Breaking the abuser’s control

The Financial Abuse Code, launched in 2018 and refreshed in 2021, provides guidance to financial services firms on supporting victim-survivors with first steps to regaining control of their finances - via measures such as opening new accounts with non-standard documentation, applying non-geographic sort codes to safeguard the victim’s location, flexibility on change of address processes, issuing new payment cards / passbooks and resetting the customer’s digital access. Economic abuse also became a recognised criminal offence via the Domestic Abuse Act 2021. 

Moving to full financial independence

“From control to financial freedom” is the start of the next step. This report published by UK Finance with the assistance of the charity Surviving Economic Abuse and experts from the financial and legal sector (the BSA included) looks at the more complex issues inhibiting victim-survivors of economic abuse from gaining full, stable financial independence. 

It highlights three issues which can cause the victim-survivor ongoing harm even when the perpetrator’s direct control of their finances has been dismantled:

  • Debt accrued as a result of victim-survivors being coerced into taking out loans

  • Separation of joint financial services products – particularly mortgages and other loans

  • Perpetrators using payment references to send abusive messages to their victims.

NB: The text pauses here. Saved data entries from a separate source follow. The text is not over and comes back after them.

/-! ### `State.haltAs` -/

@[simp] theorem State.haltAs_x (r : RunState) : (s.haltAs r).x = s.x := rfl
@[simp] theorem State.haltAs_acc (r : RunState) : (s.haltAs r).acc = s.acc := rfl
@[simp] theorem State.haltAs_jmp (r : RunState) : (s.haltAs r).jmp = s.jmp := rfl
@[simp] theorem State.haltAs_ic (r : RunState) : (s.haltAs r).ic = s.ic := rfl
@[simp] theorem State.haltAs_flagLt (r : RunState) : (s.haltAs r).flagLt = s.flagLt := rfl
@[simp] theorem State.haltAs_flagEq (r : RunState) : (s.haltAs r).flagEq = s.flagEq := rfl
@[simp] theorem State.haltAs_flagGt (r : RunState) : (s.haltAs r).flagGt = s.flagGt := rfl
@[simp] theorem State.haltAs_flagOvf (r : RunState) : (s.haltAs r).flagOvf = s.flagOvf := rfl
@[simp] theorem State.haltAs_flagDbz (r : RunState) : (s.haltAs r).flagDbz = s.flagDbz := rfl
@[simp] theorem State.haltAs_flagIoerr (r : RunState) : (s.haltAs r).flagIoerr = s.flagIoerr := rfl
@[simp] theorem State.haltAs_run (r : RunState) : (s.haltAs r).run = r := rfl
@[simp] theorem State.haltAs_cause (r : RunState) : (s.haltAs r).cause = s.cause := rfl
@[simp] theorem State.haltAs_cstack (r : RunState) : (s.haltAs r).cstack = s.cstack := rfl
@[simp] theorem State.haltAs_top (r : RunState) : (s.haltAs r).top = s.top := rfl
@[simp] theorem State.haltAs_handle (r : RunState) : (s.haltAs r).handle = s.handle := rfl
@[simp] theorem State.haltAs_mem (r : RunState) : (s.haltAs r).mem = s.mem := rfl
@[simp] theorem State.haltAs_diag (r : RunState) : (s.haltAs r).diag = s.diag := rfl
@[simp] theorem State.haltAs_conout (r : RunState) : (s.haltAs r).conout = s.conout := rfl
@[simp] theorem State.haltAs_envLog (r : RunState) : (s.haltAs r).envLog = s.envLog := rfl
@[simp] theorem State.haltAs_cfg (r : RunState) : (s.haltAs r).cfg = s.cfg := rfl

/-! ### `State.put` -/

@[simp] theorem State.put_ic (p : Place) (v : Word) : (s.put p v).ic = s.ic := by cases p <;> rfl
@[simp] theorem State.put_flagLt (p : Place) (v : Word) : (s.put p v).flagLt = s.flagLt := by cases p <;> rfl
@[simp] theorem State.put_flagEq (p : Place) (v : Word) : (s.put p v).flagEq = s.flagEq := by cases p <;> rfl
@[simp] theorem State.put_flagGt (p : Place) (v : Word) : (s.put p v).flagGt = s.flagGt := by cases p <;> rfl
@[simp] theorem State.put_flagOvf (p : Place) (v : Word) : (s.put p v).flagOvf = s.flagOvf := by cases p <;> rfl
@[simp] theorem State.put_flagDbz (p : Place) (v : Word) : (s.put p v).flagDbz = s.flagDbz := by cases p <;> rfl
@[simp] theorem State.put_flagIoerr (p : Place) (v : Word) : (s.put p v).flagIoerr = s.flagIoerr := by cases p <;> rfl
@[simp] theorem State.put_run (p : Place) (v : Word) : (s.put p v).run = s.run := by cases p <;> rfl
@[simp] theorem State.put_cause (p : Place) (v : Word) : (s.put p v).cause = s.cause := by cases p <;> rfl
@[simp] theorem State.put_cstack (p : Place) (v : Word) : (s.put p v).cstack = s.cstack := by cases p <;> rfl
@[simp] theorem State.put_top (p : Place) (v : Word) : (s.put p v).top = s.top := by cases p <;> rfl
@[simp] theorem State.put_handle (p : Place) (v : Word) : (s.put p v).handle = s.handle := by cases p <;> rfl
@[simp] theorem State.put_mem (p : Place) (v : Word) : (s.put p v).mem = s.mem := by cases p <;> rfl
@[simp] theorem State.put_diag (p : Place) (v : Word) : (s.put p v).diag = s.diag := by cases p <;> rfl
@[simp] theorem State.put_conout (p : Place) (v : Word) : (s.put p v).conout = s.conout := by cases p <;> rfl
@[simp] theorem State.put_envLog (p : Place) (v : Word) : (s.put p v).envLog = s.envLog := by cases p <;> rfl
@[simp] theorem State.put_cfg (p : Place) (v : Word) : (s.put p v).cfg = s.cfg := by cases p <;> rfl
@[simp] theorem State.put_r_acc (n : RegNum) (v : Word) : (s.put (.r n) v).acc = s.acc := rfl
@[simp] theorem State.put_r_jmp (n : RegNum) (v : Word) : (s.put (.r n) v).jmp = s.jmp := rfl
@[simp] theorem State.put_r_x (n : RegNum) (v : Word) : (s.put (.r n) v).x = s.x.set n.toNat v := rfl
@[simp] theorem State.put_a_x (v : Word) : (s.put .a v).x = s.x := rfl
@[simp] theorem State.put_a_acc (v : Word) : (s.put .a v).acc = v := rfl
@[simp] theorem State.put_a_jmp (v : Word) : (s.put .a v).jmp = s.jmp := rfl
@[simp] theorem State.put_j_x (v : Word) : (s.put .j v).x = s.x := rfl
@[simp] theorem State.put_j_acc (v : Word) : (s.put .j v).acc = s.acc := rfl
@[simp] theorem State.put_j_jmp (v : Word) : (s.put .j v).jmp = v := rfl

None of these issues have an instant solution and further work is needed to come up with solutions which are victim-survivor-supportive but balance the needs of all parties involved – some of these solutions will require action by government and other stakeholders outside of financial services. 
More importantly, this represents a strong commitment to translating policy recommendations into real solutions to give back sustained financial independence to victim-survivors of economic abuse.